* [DESCRIPTION OF THE TASK]: Could you show all lines in the entries below that contain the string "PROOFS"?
------------------------------------------------------------------------
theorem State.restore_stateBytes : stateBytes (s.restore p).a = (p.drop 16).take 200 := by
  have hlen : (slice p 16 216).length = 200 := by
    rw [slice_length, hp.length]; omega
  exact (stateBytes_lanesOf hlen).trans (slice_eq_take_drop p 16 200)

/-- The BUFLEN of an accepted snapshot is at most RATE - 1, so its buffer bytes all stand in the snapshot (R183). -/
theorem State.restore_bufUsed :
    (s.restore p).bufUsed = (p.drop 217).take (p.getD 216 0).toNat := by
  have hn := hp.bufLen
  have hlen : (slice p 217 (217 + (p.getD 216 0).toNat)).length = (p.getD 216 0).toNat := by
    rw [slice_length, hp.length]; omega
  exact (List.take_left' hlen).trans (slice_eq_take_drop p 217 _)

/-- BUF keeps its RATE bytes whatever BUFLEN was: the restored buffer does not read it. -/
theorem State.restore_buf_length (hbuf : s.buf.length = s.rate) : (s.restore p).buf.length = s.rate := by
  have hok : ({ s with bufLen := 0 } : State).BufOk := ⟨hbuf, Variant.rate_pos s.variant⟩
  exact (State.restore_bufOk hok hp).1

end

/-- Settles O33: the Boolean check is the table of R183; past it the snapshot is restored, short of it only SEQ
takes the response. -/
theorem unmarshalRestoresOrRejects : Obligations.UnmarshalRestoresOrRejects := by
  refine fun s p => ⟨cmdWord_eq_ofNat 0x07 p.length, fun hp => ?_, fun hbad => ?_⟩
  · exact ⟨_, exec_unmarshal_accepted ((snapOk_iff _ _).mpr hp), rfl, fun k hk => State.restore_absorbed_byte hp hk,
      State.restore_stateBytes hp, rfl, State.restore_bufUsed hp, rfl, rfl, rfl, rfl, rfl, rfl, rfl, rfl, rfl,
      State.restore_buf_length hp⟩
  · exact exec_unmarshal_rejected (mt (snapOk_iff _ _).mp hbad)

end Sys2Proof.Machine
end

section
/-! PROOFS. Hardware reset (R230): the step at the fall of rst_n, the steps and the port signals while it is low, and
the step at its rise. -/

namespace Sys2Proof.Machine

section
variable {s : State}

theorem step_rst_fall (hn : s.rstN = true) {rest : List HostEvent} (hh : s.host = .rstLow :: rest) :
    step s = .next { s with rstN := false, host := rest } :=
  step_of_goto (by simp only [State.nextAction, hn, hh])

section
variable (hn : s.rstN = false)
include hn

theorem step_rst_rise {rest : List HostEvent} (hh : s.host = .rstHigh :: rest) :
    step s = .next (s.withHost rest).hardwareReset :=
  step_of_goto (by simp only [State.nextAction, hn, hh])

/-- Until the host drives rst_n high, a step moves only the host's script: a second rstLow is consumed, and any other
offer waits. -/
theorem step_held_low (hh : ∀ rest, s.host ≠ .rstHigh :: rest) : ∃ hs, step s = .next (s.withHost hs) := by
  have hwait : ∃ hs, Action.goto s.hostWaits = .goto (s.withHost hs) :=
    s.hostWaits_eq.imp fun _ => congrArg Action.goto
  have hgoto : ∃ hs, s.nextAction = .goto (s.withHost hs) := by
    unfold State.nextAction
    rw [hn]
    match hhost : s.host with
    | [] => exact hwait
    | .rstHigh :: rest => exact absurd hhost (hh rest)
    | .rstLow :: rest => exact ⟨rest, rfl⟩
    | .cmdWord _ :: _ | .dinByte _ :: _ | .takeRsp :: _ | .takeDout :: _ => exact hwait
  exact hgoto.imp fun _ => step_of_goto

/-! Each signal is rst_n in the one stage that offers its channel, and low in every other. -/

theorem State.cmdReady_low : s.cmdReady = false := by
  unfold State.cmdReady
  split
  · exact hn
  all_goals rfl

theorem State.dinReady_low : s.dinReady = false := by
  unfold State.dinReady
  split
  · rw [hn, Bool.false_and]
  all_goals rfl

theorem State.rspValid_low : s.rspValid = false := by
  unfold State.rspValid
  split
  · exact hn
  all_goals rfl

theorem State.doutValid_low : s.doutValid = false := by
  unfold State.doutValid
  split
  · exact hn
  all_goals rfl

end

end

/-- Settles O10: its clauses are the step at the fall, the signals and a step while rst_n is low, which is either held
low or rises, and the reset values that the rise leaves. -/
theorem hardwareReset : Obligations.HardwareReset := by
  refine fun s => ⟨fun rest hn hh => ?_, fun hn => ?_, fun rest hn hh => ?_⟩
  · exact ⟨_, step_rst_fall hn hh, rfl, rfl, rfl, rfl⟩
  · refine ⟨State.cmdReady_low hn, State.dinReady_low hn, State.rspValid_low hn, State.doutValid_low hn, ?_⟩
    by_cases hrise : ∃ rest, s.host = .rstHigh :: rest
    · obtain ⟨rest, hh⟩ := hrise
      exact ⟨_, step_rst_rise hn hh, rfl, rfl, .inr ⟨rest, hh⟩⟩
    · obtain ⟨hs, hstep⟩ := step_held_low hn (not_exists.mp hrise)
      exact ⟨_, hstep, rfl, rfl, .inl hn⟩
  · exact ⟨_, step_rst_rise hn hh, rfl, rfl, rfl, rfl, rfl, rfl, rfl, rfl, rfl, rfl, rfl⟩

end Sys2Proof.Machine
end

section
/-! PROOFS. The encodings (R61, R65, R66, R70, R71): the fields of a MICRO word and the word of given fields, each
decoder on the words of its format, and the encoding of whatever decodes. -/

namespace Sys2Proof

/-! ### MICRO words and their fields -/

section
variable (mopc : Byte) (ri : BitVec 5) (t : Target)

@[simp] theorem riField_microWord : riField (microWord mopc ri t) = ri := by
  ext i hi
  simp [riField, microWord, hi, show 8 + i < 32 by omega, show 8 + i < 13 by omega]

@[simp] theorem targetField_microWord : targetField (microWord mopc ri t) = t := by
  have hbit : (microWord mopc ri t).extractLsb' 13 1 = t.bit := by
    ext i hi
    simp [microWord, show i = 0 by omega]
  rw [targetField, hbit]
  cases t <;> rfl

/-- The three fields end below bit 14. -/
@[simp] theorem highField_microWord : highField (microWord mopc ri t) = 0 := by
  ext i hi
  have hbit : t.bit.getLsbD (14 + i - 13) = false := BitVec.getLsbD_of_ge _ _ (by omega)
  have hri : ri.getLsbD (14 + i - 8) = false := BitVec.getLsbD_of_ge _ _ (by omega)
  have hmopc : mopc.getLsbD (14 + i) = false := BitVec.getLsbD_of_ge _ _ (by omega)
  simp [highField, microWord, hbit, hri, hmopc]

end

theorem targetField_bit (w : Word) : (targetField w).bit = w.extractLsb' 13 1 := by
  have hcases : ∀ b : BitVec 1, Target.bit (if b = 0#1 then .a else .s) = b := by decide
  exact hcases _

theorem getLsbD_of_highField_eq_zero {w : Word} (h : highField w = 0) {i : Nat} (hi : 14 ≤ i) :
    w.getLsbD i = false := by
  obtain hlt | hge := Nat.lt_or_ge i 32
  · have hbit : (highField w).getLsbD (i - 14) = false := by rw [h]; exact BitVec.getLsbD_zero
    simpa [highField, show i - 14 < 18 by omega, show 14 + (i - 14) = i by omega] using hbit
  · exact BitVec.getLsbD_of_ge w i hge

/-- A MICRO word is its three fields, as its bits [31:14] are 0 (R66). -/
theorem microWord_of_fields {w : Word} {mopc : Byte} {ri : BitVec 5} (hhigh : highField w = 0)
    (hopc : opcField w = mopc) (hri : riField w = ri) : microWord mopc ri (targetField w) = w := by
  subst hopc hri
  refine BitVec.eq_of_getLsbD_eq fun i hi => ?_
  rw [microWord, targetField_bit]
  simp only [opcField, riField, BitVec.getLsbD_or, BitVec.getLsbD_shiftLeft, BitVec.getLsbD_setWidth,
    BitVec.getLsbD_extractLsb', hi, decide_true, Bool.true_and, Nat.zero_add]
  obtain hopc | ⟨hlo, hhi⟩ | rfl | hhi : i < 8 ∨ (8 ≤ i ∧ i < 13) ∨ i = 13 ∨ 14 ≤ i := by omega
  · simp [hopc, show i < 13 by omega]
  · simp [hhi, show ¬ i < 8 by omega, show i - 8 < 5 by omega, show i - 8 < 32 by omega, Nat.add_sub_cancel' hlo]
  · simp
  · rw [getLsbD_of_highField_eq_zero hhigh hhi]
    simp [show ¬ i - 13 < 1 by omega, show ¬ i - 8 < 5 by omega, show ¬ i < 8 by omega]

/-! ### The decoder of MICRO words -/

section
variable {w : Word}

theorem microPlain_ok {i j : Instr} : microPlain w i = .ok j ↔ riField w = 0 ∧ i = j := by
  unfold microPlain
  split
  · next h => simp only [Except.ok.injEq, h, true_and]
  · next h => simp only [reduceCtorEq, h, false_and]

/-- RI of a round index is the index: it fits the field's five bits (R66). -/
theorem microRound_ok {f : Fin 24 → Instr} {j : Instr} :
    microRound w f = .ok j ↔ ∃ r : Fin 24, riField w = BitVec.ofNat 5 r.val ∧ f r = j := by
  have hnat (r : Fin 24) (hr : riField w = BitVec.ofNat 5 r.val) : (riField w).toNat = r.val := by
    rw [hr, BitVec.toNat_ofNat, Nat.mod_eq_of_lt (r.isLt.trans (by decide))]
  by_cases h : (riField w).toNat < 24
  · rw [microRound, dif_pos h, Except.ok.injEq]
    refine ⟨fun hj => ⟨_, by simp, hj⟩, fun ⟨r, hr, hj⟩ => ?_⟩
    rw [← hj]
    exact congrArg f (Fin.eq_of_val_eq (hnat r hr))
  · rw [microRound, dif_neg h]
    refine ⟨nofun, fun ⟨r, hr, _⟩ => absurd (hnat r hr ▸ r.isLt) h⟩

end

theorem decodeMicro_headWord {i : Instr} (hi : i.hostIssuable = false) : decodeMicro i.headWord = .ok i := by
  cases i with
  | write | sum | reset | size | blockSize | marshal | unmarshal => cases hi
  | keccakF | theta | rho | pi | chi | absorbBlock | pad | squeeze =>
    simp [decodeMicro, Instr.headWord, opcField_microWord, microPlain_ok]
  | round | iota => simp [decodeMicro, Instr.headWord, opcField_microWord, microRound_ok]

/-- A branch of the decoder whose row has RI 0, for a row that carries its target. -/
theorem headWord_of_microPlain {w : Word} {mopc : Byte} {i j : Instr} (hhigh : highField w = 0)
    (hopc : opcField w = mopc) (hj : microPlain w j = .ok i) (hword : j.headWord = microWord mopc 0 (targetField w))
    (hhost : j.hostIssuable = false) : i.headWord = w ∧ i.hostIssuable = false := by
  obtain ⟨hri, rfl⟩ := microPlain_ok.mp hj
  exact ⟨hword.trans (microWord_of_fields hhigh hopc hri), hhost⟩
------------------------------------------------------------------------
* [REPLY TO THE EXERCISE]:
/-! PROOFS. Hardware reset (R230): the step at the fall of rst_n, the steps and the port signals while it is low, and
/-! PROOFS. The encodings (R61, R65, R66, R70, R71): the fields of a MICRO word and the word of given fields, each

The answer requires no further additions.